Sunday, 10 July 2011

Snowballs in July

Compromise.  It may be a dirty word, but we're told it's what reasonable people do.  Compromise - a means by which the intelligent can get things done.  But is it possible that as a result of extremist compromise, this week, the whole country has become a grey area?

There is a growing feeling that nobody is immune.  This week and puns aside, our biggest selling newspaper has folded, the wider press undergo trial by media, the police head for the dock and even the Prime Minister has his back to the wall over the compromises he has made.  He and the leaders of the other main parties have all pitched their tents on something called the centre ground.  Compromise HQ.

Britain has not ruled the waves for a long time, longer than many of us would care to admit but rarely has the country seemed so rudderless.  With the success of devolution, even the concept of Britain feels compromised.  The stale taste of financial crisis hangs in the air and with it has come a litany of 'distasteful but necessary' acts of governance.

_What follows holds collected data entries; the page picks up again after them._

/-! ## Steps of the part: clauses, replies, homes -/

/-- A NOP placed, its wave's split at the clause header, the header changed; the wave has a parison of the tests. -/
def atHeader (h : Word → Word := id) (f : Wave → Wave := id) : State :=
  let s := st (.nop (g1 0 0 0 0))
  let w0 := (placeClause (encode (.nop (g1 0 0 0 0)))).headD 0
  onWave (fun w => f { w with par := some par0, slots := w.slots.map fun o => o.map fun sp => { sp with pos := { sp.pos with inside := false, pc := 0 } } })
    { s with memK := Memory.writeN s.memK placePa (bytesOf 4 (h w0).toNat), pars := [(par0, { parAt (.nop (g1 0 0 0 0)) with pos := {} })] }

/-- Whether a wave's split stands at a header, of which a condition holds. -/
def reaches (s : State) (c : Wave → Split → Word → Bool) : Bool :=
  match s.actorOf agent0 with
  | some (.wave a w sp) => canReach w sp && match s.fetchWord (.wave a w sp) sp.pos.hofs with
    | .word h => hdrOk h && c w sp h
    | _ => false
  | _ => false

/-- ClauseStepsComplete: headers whose waits are met and are not, that are safe points and are not, for a split and for a parison; decisions that are
there, that are not and that are for another clause; siblings that merge, and ones that differ; a pending walk; a fence that is met. -/
theorem witness_clauses :
    ([reaches (atHeader) (fun w sp h => hdrCls h != 6 && hdrMet w.ctr h && (match (atHeader).atEntry agent0 w sp h with
        | .on _ _ => true
        | _ => false)),
      reaches (atHeader fun h => h &&& ~~~0x100) (fun w _ h => hdrCls h != 6 && hdrMet w.ctr h && !hdrSp h),
      reaches (atHeader (fun h => h ||| 0x200) fun w => { w with ctr := { w.ctr with ldc := 1 } }) (fun w _ h => hdrCls h != 6 && !hdrMet w.ctr h),
      (let s := atHeader fun h => h &&& ~~~0x100;
        (look par0 s.pars).any fun r => r.mode == .form && r.status == .running && r.wait == .none && !r.pos.inside && r.due.isNone
          && match s.fetchWord (.par par0 r) r.pos.hofs with
            | .word h => hdrOk h && hdrCls h != 6 && !hdrSp h && hdrMet r.ctr h
            | _ => false),
      [none, some 0, some 9].all (fun (d : Option Nat) =>
        let s0 := atHeader fun h => h ||| 0x60;
        let s := { s0 with pars := s0.pars.map fun e => (e.1, { e.2 with
          queue := match d with
            | some n => [{ wofs := n, outcome := none, next := 2, sregs := [], forms := [] }]
            | none => []
          pushed := if d.isSome then 1 else 0 }) };
        reaches s fun w sp h => hdrCls h == 6 && w.par == some par0 && (match s.atEntry agent0 w sp h with
          | .on _ _ => true
          | _ => false) && (look par0 s.pars).any fun r => (r.nextFor w).map (·.wofs) == d && sp.pos.hofs == 0),
      (let r : Parison := { block := ref0, box := ⟨0, 31, 0, 0, 0, 0⟩, mode := .waitJoin, cuts := [(1, 0)] };
        let t : Parison := { r with box := ⟨32, 63, 0, 0, 0, 0⟩ };
        r.box.abut t.box == some 0 && r.values [] == t.values [] && r.sreg == t.sreg && r.pos.pc == t.pos.pc && t.joinId == r.joinId && r.ctr.clear
          && ((r.pmap.zip t.pmap).foldr (fun e acc => match mergePred 0 r.box t.box e.1 e.2, acc with
            | some x, some l => some (x :: l)
            | _, _ => none) (some [])).isSome),
      (let r : Parison := { block := ref0, box := ⟨0, 31, 0, 0, 0, 0⟩, mode := .waitJoin, cuts := [(1, 0)] };
        let t : Parison := { r with box := ⟨32, 63, 0, 0, 0, 0⟩, sreg := r.sreg.set 2 7, cuts := [(0, 0)] };
        let s := { base with pars := [(par0, r), ({ par0 with entry := 1 }, t)] };
        (look par0 s.pars).any (fun x => x.mode == .waitJoin && x.cuts == [(1, 0)]) && (look { par0 with entry := 1 } s.pars).any fun y =>
          y.mode == .waitJoin && y.joinId == r.joinId && y.pos.pc == r.pos.pc && r.sreg != y.sreg),
      (let q := walkReq agent0 0 0x200000 .load;
        look q ((base.wantWalk q).die .kapael).walks == some .pending && (base.wantWalk q).hasWalker q && base.flaws.isEmpty),
      (let s0 := atHeader id fun w => { w with slots := w.slots.map fun o => o.map fun sp => { sp with wait := .fence 3 0 } };
        let s := { s0 with kap := { s0.kap with ptime := 1000 } };
        s.waves.all fun e => (nth e.2.slots 0 none).any fun sp => sp.wait == .fence 3 0 && s.fenceMet (.wave agent0 e.2 sp) 3),
      (let r : Parison := { parAt (.nop (g1 0 0 0 0)) with wait := .fence 3 0 };
        base.fenceMet (.par par0 r) 3)].all id) = true := by
  decide +kernel

/-- An operation of the tests whose request is done. -/
def doneOp (k : OpKind) (c : Ctr) (data : List Byte := [1, 0, 0, 0]) (args : List Word := [2]) (status : Nat := 1) : Op :=
  { id := 0, kind := k, ctr := some c, vdst := [4], mask := 1, args := args
    reqs := [{ lane := 0, va := 0x200000, place := .mem .kapael 0x200000, size := 4, data := data, status := status, done := true }] }

/-- The base state with a wave that has an operation. -/
def withOp (o : Op) (s : State := base) : State := { s with waves := [(wave0, { block := some ref0, ops := [o] })] }

/-- RepliesComplete, Retirement: each kind of operation with its work done and oldest on its counter; a block of a reserved format and an atomic that was
refused; a wait that is satisfied and one that is not; an MDRAIN of a tile. -/
theorem witness_replies :
    ([(let o := doneOp (.load 0) .ldc;
        o.kind.isLoad && o.allDone && oldest [o] o && o.badFmt.isEmpty && o.flawed.isEmpty && (doneOp (.load 0) .ldc [9] [7]).flawed.isEmpty && (opOf [o] 0).isSome && !(doneOp (.load 0) .ldc [9] [7]).badFmt.isEmpty),
      (let o := doneOp .uld .ldc;
        o.allDone && oldest [o] o && !o.reqs.isEmpty && o.flawed.isEmpty),
      [OpKind.store, .cctl 0, .atomic 0 false false, .ocall 1, .trace, .sample, .pidld].all (fun k => let o := doneOp k .stc;
        o.allDone && (withOp o).mayRetire agent0 o && (withOp o).agentOp agent0 0 == some o && ((withOp o).waveOf agent0).isSome && o.flawed.isEmpty),
      [OpKind.load 0, .atomic 0 false false].all (fun k => let o0 := doneOp k .ldc;
        let o := { o0 with reqs := o0.reqs.map fun r => { r with status := 4, flaw := some Sub.remoteRefused } };
        !o.flawed.isEmpty && o.allDone && oldest [o] o && (withOp o).mayRetire agent0 o),
      (let o : Op := { doneOp (.mdrain true) .ldc with reqs := [] };
        let s := { withOp o with blocks := [(ref0, { launch := 0, ctx := 0, queue := 0, bindex := 0, tiles := [{ phys := 0 }] })] };
        !o.ready && s.flaws.isEmpty && ((some ref0).bind fun r => s.tile r (tileName 0)).isSome),
      [(0 : Word), 1].all (fun v =>
        let q : LaneReq := { lane := 0, va := 0x200000, place := .mem .kapael 0x200000, leaf := BitVec.ofNat 64 (natOf bigLeaf), size := 4, arg := [v] };
        let o : Op := { doneOp .waitv .ldc with ctr := none, vdst := [4], args := [v, 0, 0, 0], reqs := [q] };
        let wq := walkReq agent0 0 0x200000 .load;
        let s := ((withOp o).wantWalk wq).doWalk wq;
        let r := s.rereadLanes agent0 0 o o.reqs;
        (s.rereadFaults agent0 0 o).isEmpty && ({ o with reqs := r.2 } : Op).flawed.isEmpty && (r.2.all (·.done) == (v == 0))),
      (let o := doneOp .store .stc;
        ({ ops := [o], ctr := { stc := 1 } } : Wave).ctr.get .stc != 0 && o.ctr == some .stc)].all id) = true := by
  decide +kernel

/-- An operation whose request has yet to be made. -/
def newOp (k : OpKind) : Op := { doneOp k .ldc [1, 2, 3, 4] with reqs := [{ lane := 0, va := 0x200000, place := .mem .kapael 0x200000, leaf := BitVec.ofNat 64 (natOf bigLeaf), size := 4 }] }

/-- HomeStepsComplete, LeasesBindWrites: a load and a store at a home of the core's die and a load at the other's, ownership that may be granted, a bundle
that arrives, piles of either kind, a batch that may be performed, and counters that are due. -/
theorem witness_homes :
    ([[OpKind.load 0, .store].all (fun k => let o := newOp k;
        o.next.any fun e => !(withOp o).lineBusy ⟨.kapael, 0⟩ 0 e.2 && serverOf e.2.home == .kapael && (withOp o).flaws.isEmpty),
      (let o : Op := { newOp (.load 0) with reqs := [{ lane := 0, va := 0x200000, place := .mem .amdukor 0x200000, size := 4 }] };
        o.next.any fun e => serverOf e.2.home == .amdukor && ((withOp o).l1Get ⟨.kapael, 0⟩ e.2).isNone),
      (let g : Grant := { core := 0, ctx := 0, va := 0x200000, leaf := BitVec.ofNat 64 (natOf bigLeaf) };
        let s := base.putTag line0 fun t => { t with grantTo := some g };
        (s.tag line0).grantTo == some g && (s.tag line0).owner.isNone && decide ((s.tag line0).leK < s.now .kapael) && decide ((s.tag line0).leA < s.now .kapael)
          && !s.piled line0 && serverOf line0.home == .kapael),
      (let o := newOp (.atomic 0 false false);
        o.kind.method.any fun m => o.next.any fun e => (e.1.key? m).any fun k => !(withOp o).lineBusy ⟨.kapael, 0⟩ 0 e.2
          && !bundleBefore ((withOp o).agentOps agent0) 0 e.2 && serverOf e.2.home == .kapael && !((withOp o).l1Get ⟨.kapael, 0⟩ e.2).any (·.owned)
          && ((withOp o).arrive { agent := agent0, op := 0, die := .kapael, core := 0, ctx := 0, key := k, reqs := [] } e.2).isSome),
      [BatchKey.line line0 0 false, .object line0 0x200000 1].all (fun k =>
        let b : Bundle := { agent := agent0, op := 0, die := .kapael, core := 0, ctx := 0, key := k, reqs := [] };
        let s := base.putCrucible ⟨.kapael, 0⟩ { slice := 0, pile := [b] };
        (s.crucible ⟨.kapael, 0⟩).batch.isEmpty && !(s.crucible ⟨.kapael, 0⟩).pile.isEmpty
          && !((base.putCrucible ⟨.kapael, 0⟩ { slice := 0, batch := [b] }).crucible ⟨.kapael, 0⟩).batch.isEmpty),
      decide ((base.die .kapael).sweep < base.now .kapael / 2 ^ 25), decide ((base.die .kapael).decay < base.now .kapael / 1048576),
      [lineAt .host 0x1000, line0].all (fun l =>
        let b : Bundle := { agent := agent0, op := 0, die := .kapael, core := 0, ctx := 0, key := .line l 1 false, reqs := [] };
        let s := base.putCrucible ⟨.kapael, 0⟩ { slice := 0, batch := [b] };
        !(s.crucible ⟨.kapael, 0⟩).running && (s.crucible ⟨.kapael, 0⟩).half.isNone && twoStep l 1 == (l.home == .host)),
      leafCls (BitVec.ofNat 64 (natOf bigLeaf)) == .coherent].all id) = true := by
  decide +kernel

Tuition fees, pension cuts, cost of living increases in fuel and transport costs, wage freezes, long-term graduate unemployment.  We are in a fight - a vivid, vibrant face smashing fight for the survival of the way of life that has given past generations so much.  Recognisably British society is being dismantled one compromise at a time and we are the frog that sits in the pan as the water heats up around it, and patiently, naively, reasonably boils to death.

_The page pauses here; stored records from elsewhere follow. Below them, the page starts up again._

-- ==== Sys2Proof/Machine/Queue.lean ====
section
/-! DEFINITION. The priority queue and the merge, over a node store and a heap array (42_builder.md R121 to R125). The
array layout of the heap is the one R123 states (and marks as general knowledge, GK1). -/

namespace Sys2Proof.Machine

/-- WEIGHT of a node (R35). -/
def Node.weight : Node → Word
  | .leaf w _ => w
  | .internal w _ _ => w

/-- `WEIGHT[n]`. A caller has checked that entry n is defined (log 10). -/
def weightAt (nodes : List Node) (n : Nat) : Word :=
  match nodes[n]? with
  | some node => node.weight
  | none => 0

/-- The heap order `less(x, y)`: by weight, equal weights by node index (R121). -/
def less (nodes : List Node) (x y : Nat) : Bool :=
  decide ((weightAt nodes x).toNat < (weightAt nodes y).toNat) ||
    (weightAt nodes x == weightAt nodes y && decide (x < y))

/-- `H[i]`. A caller has checked that position i is defined. -/
def heapAt (h : List Nat) (i : Nat) : Nat := h.getD i 0

/-- `swap H[i], H[j]`. -/
def swapAt (h : List Nat) (i j : Nat) : List Nat := (h.set i (heapAt h j)).set j (heapAt h i)

/-- R123's loop from position i: move up while less than the parent. The first argument bounds the rounds; i rounds
are always enough, since the parent's position is lower. -/
def siftUp (nodes : List Node) : Nat → List Nat → Nat → List Nat
  | 0, h, _ => h
  | fuel + 1, h, i =>
    if i = 0 then h
    else if less nodes (heapAt h i) (heapAt h ((i - 1) / 2)) then
      siftUp nodes fuel (swapAt h i ((i - 1) / 2)) ((i - 1) / 2)
    else h

/-- `heap_insert(n)` (R123): put n at the end and restore the order bottom-up. -/
def heapInsert (nodes : List Node) (h : List Nat) (n : Nat) : List Nat :=
  siftUp nodes h.length (h ++ [n]) h.length

/-- The better of position j and the child position c, which counts only below HSIZE (R124). -/
def betterChild (nodes : List Node) (h : List Nat) (j c : Nat) : Nat :=
  if c < h.length && less nodes (heapAt h c) (heapAt h j) then c else j

/-- R124's loop from position i: swap with the least child while a child is less. The first argument bounds the rounds;
HSIZE rounds are always enough, since a child's position is higher. -/
def siftDown (nodes : List Node) : Nat → List Nat → Nat → List Nat
  | 0, h, _ => h
  | fuel + 1, h, i =>
    let j := betterChild nodes h (betterChild nodes h i (2 * i + 1)) (2 * i + 2)
    if j = i then h else siftDown nodes fuel (swapAt h i j) j

/-- `heap_remove_min()` (R124): the root, and the heap with the last element in its place, order restored top-down. -/
def heapRemoveMin (nodes : List Node) (h : List Nat) : Option (Nat × List Nat) :=
  match h with
  | [] => none
  | m :: rest =>
    match rest.getLast? with
    | none => some (m, [])
    | some last => some (m, siftDown nodes rest.length (last :: rest.dropLast) 0)

/-- A node store with its heap. -/
abbrev Forest := List Node × List Nat

/-- Allocate a node at index NNODES and insert it into the heap (R122, R123). -/
def Forest.add (f : Forest) (node : Node) : Forest :=
  (f.1 ++ [node], heapInsert (f.1 ++ [node]) f.2 f.1.length)

/-- `merge()` (R125): the two least nodes become the left and the right child of a new node, which is inserted. The
sum is stored into the 32-bit WEIGHT; BLD_SEED's check keeps it from wrapping (R126). It is called only when HSIZE >= 2;
below that it changes nothing. -/
def merge (f : Forest) : Forest :=
  match heapRemoveMin f.1 f.2 with
  | none => f
  | some (a, h1) =>
    match heapRemoveMin f.1 h1 with
    | none => f
    | some (b, h2) => Forest.add (f.1, h2) (.internal (weightAt f.1 a + weightAt f.1 b) a b)

/-- `while HSIZE >= 2: merge()`, with the number of merges done (R129). The first argument bounds the rounds; HSIZE
rounds are always enough, since a merge shortens the heap by one. -/
def mergeAll : Nat → Forest → Forest × Nat
  | 0, f => (f, 0)
  | fuel + 1, f =>
    if f.2.length < 2 then (f, 0)
    else
      let rest := mergeAll fuel (merge f)
      (rest.1, rest.2 + 1)

/-- One leaf per symbol with a non-zero count, in the given order, each inserted as it is allocated (R126). -/
def seedLeaves (s : State) : List Nat → Forest → Forest
  | [], f => f
  | sym :: rest, f =>
    if s.freqOf sym = 0 then seedLeaves s rest f
    else seedLeaves s rest (Forest.add f (.leaf (s.freqOf sym) sym))

/-- The exact sum of all counts (R126). -/
def State.freqTotal (s : State) : Nat := ((List.range s.cfg.nsym).map (fun sym => (s.freqOf sym).toNat)).sum

/-- Every heap position refers to a defined node-store entry (U10, log 10). -/
def State.heapDefined (s : State) : Bool := s.heap.all (fun n => decide (n < s.nodes.length))

end Sys2Proof.Machine
end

Right now, the four estates of British society are caught in a tempest born of moral compromise.  Successive governments have regarded a fraternal relationship with News International as an essential part of governance.  Placating the red topped beasts in fear of a compromised manipulated 'Public Opinion'.  This week, we have seen Cameron, Brooks and serial bandwagon bandit Milliband effusive in their expression of outrage on our behalf.

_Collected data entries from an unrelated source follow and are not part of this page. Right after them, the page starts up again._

-- ==== Sys2Proof/Machine/Builder.lean ====
section
/-! DEFINITION. The tree builder commands (42_builder.md R126 to R132). -/

namespace Sys2Proof.Machine

/-- BLD_SEED (R126). On EOVF any earlier tree stays. -/
def execBldSeed (s : State) : Host.Outcome State Fault Refusal :=
  s.guarded [(decide (wmax < s.freqTotal), .eovf)]
    (let f := seedLeaves s (List.range s.cfg.nsym) ([], [])
     .next { s with
       nodes := f.1, heap := f.2, root := none, bstate := .seeded, result0 := BitVec.ofNat 32 f.1.length })

/-- BLD_STEP (R128): one merge. -/
def execBldStep (s : State) : Host.Outcome State Fault Refusal :=
  s.guarded [(s.bstate != .seeded || decide (s.heap.length < 2), .estate)]
    (if s.heapDefined then
      let f := merge (s.nodes, s.heap)
      .next { s with
        nodes := f.1, heap := f.2, result0 := BitVec.ofNat 32 s.nodes.length,
        result1 := weightAt f.1 s.nodes.length }
    else .fault .undefinedEntry)

/-- BLD_FINISH (R129): merge until at most one node is queued, and fix the root, which stays in the heap. -/
def execBldFinish (s : State) : Host.Outcome State Fault Refusal :=
  s.guarded [(s.bstate != .seeded, .estate)]
    (if s.heapDefined then
      let m := mergeAll s.heap.length (s.nodes, s.heap)
      .next { s with
        nodes := m.1.1, heap := m.1.2, root := m.1.2.head?, bstate := .built,
        result0 := BitVec.ofNat 32 m.2,
        result1 := match m.1.2.head? with
          | some r => weightAt m.1.1 r
          | none => 0 }
    else .fault .undefinedEntry)

/-- Report a heap entry and its weight (R130, R131). -/
def State.reportQueued (s : State) (n : Nat) : Host.Outcome State Fault Refusal :=
  match s.nodes[n]? with
  | some node => .next { s with result0 := BitVec.ofNat 32 n, result1 := node.weight }
  | none => .fault .undefinedEntry

/-- PQ_PEEK (R130): the minimum of the queue, not removed. -/
def execPqPeek (s : State) : Host.Outcome State Fault Refusal :=
  s.guarded [(s.heap.isEmpty, .estate)] (s.reportQueued (heapAt s.heap 0))

/-- HEAP_RD (R131): one heap position. -/
def execHeapRd (idx : Nat) (s : State) : Host.Outcome State Fault Refusal :=
  s.guarded [(decide (s.heap.length ≤ idx), .earg)] (s.reportQueued (heapAt s.heap idx))

/-- NODE_RD (R132): one node-store entry; RESULT1 bit 31 tells an internal node. -/
def execNodeRd (idx : Nat) (s : State) : Host.Outcome State Fault Refusal :=
  match s.nodes[idx]? with
  | none => .next (s.raise .earg)
  | some (.leaf w sym) =>
    .next { s with result0 := w, result1 := BitVec.ofNat 32 sym, result2 := 0 }
  | some (.internal w l r) =>
    .next { s with result0 := w, result1 := 0x80000000 + BitVec.ofNat 32 l, result2 := BitVec.ofNat 32 r }

end Sys2Proof.Machine
end

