-- ==== Sys2Proof/Certificates/Slice0/Obligations.lean ====
section
/-! DEFINITION. The statements for the provers, from the numbered rules of spec/, and the few words they are written in. -/

namespace Sys2Proof.Claims

open Sys2Proof Sys2Proof.Machine

/-! ### Words of the statements -/

/-- `raise E` (00_scope.md R11, 60_exceptions.md R224): ERRCODE and ERRINFO are written if no error is recorded yet, and
nothing else changes. -/
def raised (s : State) (e : ErrCode) : State :=
  if s.errcode = .none then { s with errcode := e, errinfo := s.cmd } else s

/-- The word is illegal for a reserved bit, and executing it raises EILL and does nothing else; like every engine step it
empties PENDING (R65, R90). -/
def ReservedRaisesEill (c : Word) : Prop :=
  decode c = .error .reservedBit ∧ ∀ s : State, s.engineStep c = .next { raised s .eill with pending := none }

/-- Every word of this opcode is the command, or raises EILL when a bit of [23:0] is set (format N, R81). -/
def EncodedN (op : Nat) (i : Instr) : Prop :=
  ∀ c : Word, opcodeField c = op → if field c 0 24 = 0 then decode c = .ok i else ReservedRaisesEill c

/-- The same for format S (R82): [23:16] reserved, [15:0] SYM. -/
def EncodedS (op : Nat) (mk : Nat → Instr) : Prop :=
  ∀ c : Word, opcodeField c = op →
    if field c 16 8 = 0 then decode c = .ok (mk (field c 0 16)) else ReservedRaisesEill c

/-- The same for format SW (R83): [23:16] W, [15:0] SYM, no reserved bit. -/
def EncodedSW (op : Nat) (mk : Nat → Nat → Instr) : Prop :=
  ∀ c : Word, opcodeField c = op → decode c = .ok (mk (field c 16 8) (field c 0 16))

/-- The same for format I (R84): [23:17] reserved, [16:0] IDX. -/
def EncodedI (op : Nat) (mk : Nat → Instr) : Prop :=
  ∀ c : Word, opcodeField c = op →
    if field c 17 7 = 0 then decode c = .ok (mk (field c 0 17)) else ReservedRaisesEill c

/-- The same for format W (R85): [23:8] reserved, [7:0] W. -/
def EncodedW (op : Nat) (mk : Nat → Instr) : Prop :=
  ∀ c : Word, opcodeField c = op →
    if field c 8 16 = 0 then decode c = .ok (mk (field c 0 8)) else ReservedRaisesEill c

/-- The same for format B (R86): [23:8] reserved, [7:0] BYTE. -/
def EncodedB (op : Nat) (mk : Byte → Instr) : Prop :=
  ∀ c : Word, opcodeField c = op →
    if field c 8 16 = 0 then decode c = .ok (mk (BitVec.ofNat 8 (field c 0 8))) else ReservedRaisesEill c

/-- The same for format F (R87): [23:1] reserved, [0] L. -/
def EncodedF (op : Nat) (mk : Bool → Instr) : Prop :=
  ∀ c : Word, opcodeField c = op →
    if field c 1 23 = 0 then decode c = .ok (mk (decide (field c 0 1 = 1))) else ReservedRaisesEill c

/-- The opcodes of the map (R89). -/
def definedOpcodes : List Nat :=
  [0x00, 0x01, 0x02, 0x10, 0x11, 0x12, 0x13, 0x20, 0x21, 0x22, 0x23, 0x24, 0x25, 0x30, 0x31, 0x32, 0x33, 0x34,
   0x40, 0x41, 0x42, 0x50, 0x51, 0x52]

/-- The value of a bit string, first bit most significant (R10). -/
def bitsValue (bs : List Bool) : Nat := bs.foldl (fun v b => 2 * v + b.toNat) 0

/-- The code of a symbol as a bit string (R10). -/
def codeBits (s : State) (sym : Nat) : List Bool := bitsOf (s.codeOf sym).len (s.codeOf sym).val

/-- The bits of a byte, most significant first (R69). -/
def byteBits (y : Byte) : List Bool := bitsOf 8 y.toNat

/-- The bits of a byte that DEC_BYTE decodes: all 8 in whole-byte mode, in limit mode only those before the limit
(R190, R194). -/
def bitsWithinLimit (s : State) (byte : Byte) : List Bool :=
  if s.limitEn then (byteBits byte).take (s.decNbits.toNat - s.decBitcnt.toNat) else byteBits byte

/-- What an accumulator can hold while the decoder goes on (R194): nothing, or a string at whose beginning no code stands and
which some code is longer than. That code need not begin with it: short of MAXLEN bits the decoder goes on accumulating,
whether or not a code can still match. -/
def Unfinished (s : State) (rest : List Bool) : Prop :=
  rest = [] ∨
  ((∀ sym < s.cfg.nsym, (s.codeOf sym).len ≠ 0 → ¬ codeBits s sym <+: rest) ∧
   ∃ sym < s.cfg.nsym, rest.length < (s.codeOf sym).len)

/-- R191's validity: no code of one symbol is how the code of another begins, equal codes included. -/
def PrefixFree (s : State) : Prop :=
  ∀ x < s.cfg.nsym, ∀ y < s.cfg.nsym, x ≠ y → (s.codeOf x).len ≠ 0 → (s.codeOf y).len ≠ 0 →
    ¬ ((s.codeOf x).len ≤ (s.codeOf y).len ∧
       (s.codeOf y).val / 2 ^ ((s.codeOf y).len - (s.codeOf x).len) = (s.codeOf x).val)

/-- Every stored value fits its length (R33). -/
def CodesFit (s : State) : Prop := ∀ sym, (s.codeOf sym).val < 2 ^ (s.codeOf sym).len

/-- The node a path of edges leads to: left for 0, right for 1 (R151). -/
def follow (nodes : List Node) : List Bool → Nat → Option Nat
  | [], n => some n
  | b :: bs, n =>
    match nodes[n]? with
    | some (.internal _ l r) => follow nodes bs (if b then r else l)
    | _ => none

/-- Every leaf below the root is at most CODE_MAX edges deep (R151). -/
def DepthFits (s : State) (root : Nat) : Prop :=
  ∀ (bits : List Bool) (n : Nat) (w : Word) (sym : Nat),
    follow s.nodes bits root = some n → s.nodes[n]? = some (Node.leaf w sym) → bits.length ≤ s.cfg.codeMax

/-- Commands executed one after the other, each on the state the one before left. There is no host between them, so the
FIFO's bound is not looked at: in a run, OUT_DATA reads between the commands make the room the engine waits for (R66). -/
def execAll : List Instr → State → Host.Outcome State Fault Refusal
  | [], s => .next s
  | i :: rest, s =>
    match exec i s with
    | .next t => execAll rest t
    | .fault f => .fault f
    | .refused r => .refused r

/-- A bit string cut into bytes from its start, the last one filled with zero bits (R174). -/
def cutBytes : Nat → List Bool → List Byte
  | 0, _ => []
  | n + 1, bs =>
    BitVec.ofNat 8 (bitsValue (bs.take 8 ++ List.replicate (8 - (bs.take 8).length) false)) :: cutBytes n (bs.drop 8)

/-- The `ceil(|C| / 8)` bytes of a bit string C (R174). -/
def packedBytes (bs : List Bool) : List Byte := cutBytes ((bs.length + 7) / 8) bs

/-- `WEIGHT[n]` as a number (R35). -/
def nodeWeight (nodes : List Node) (n : Nat) : Nat :=
  match nodes[n]? with
  | some (.leaf w _) => w.toNat
  | some (.internal w _ _) => w.toNat
  | none => 0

Perhaps more terrifying is the lack of outrage in the public domain.  We have been conditioned by nature and arguably, by technique on the part of politics and media to be complicit, apathetic, to see decision making of every kind as the arena of 'other people'.  As the circulation of NOTW demonstrates, a sizeable proportion of the news reading population would rather apply their scrutiny to celebrities than the people whose decisions actually effect our lives.  Occasional hard hitting exposes do not adequately compensate for the impact of the long-term corrosive effect of this kind of journalism.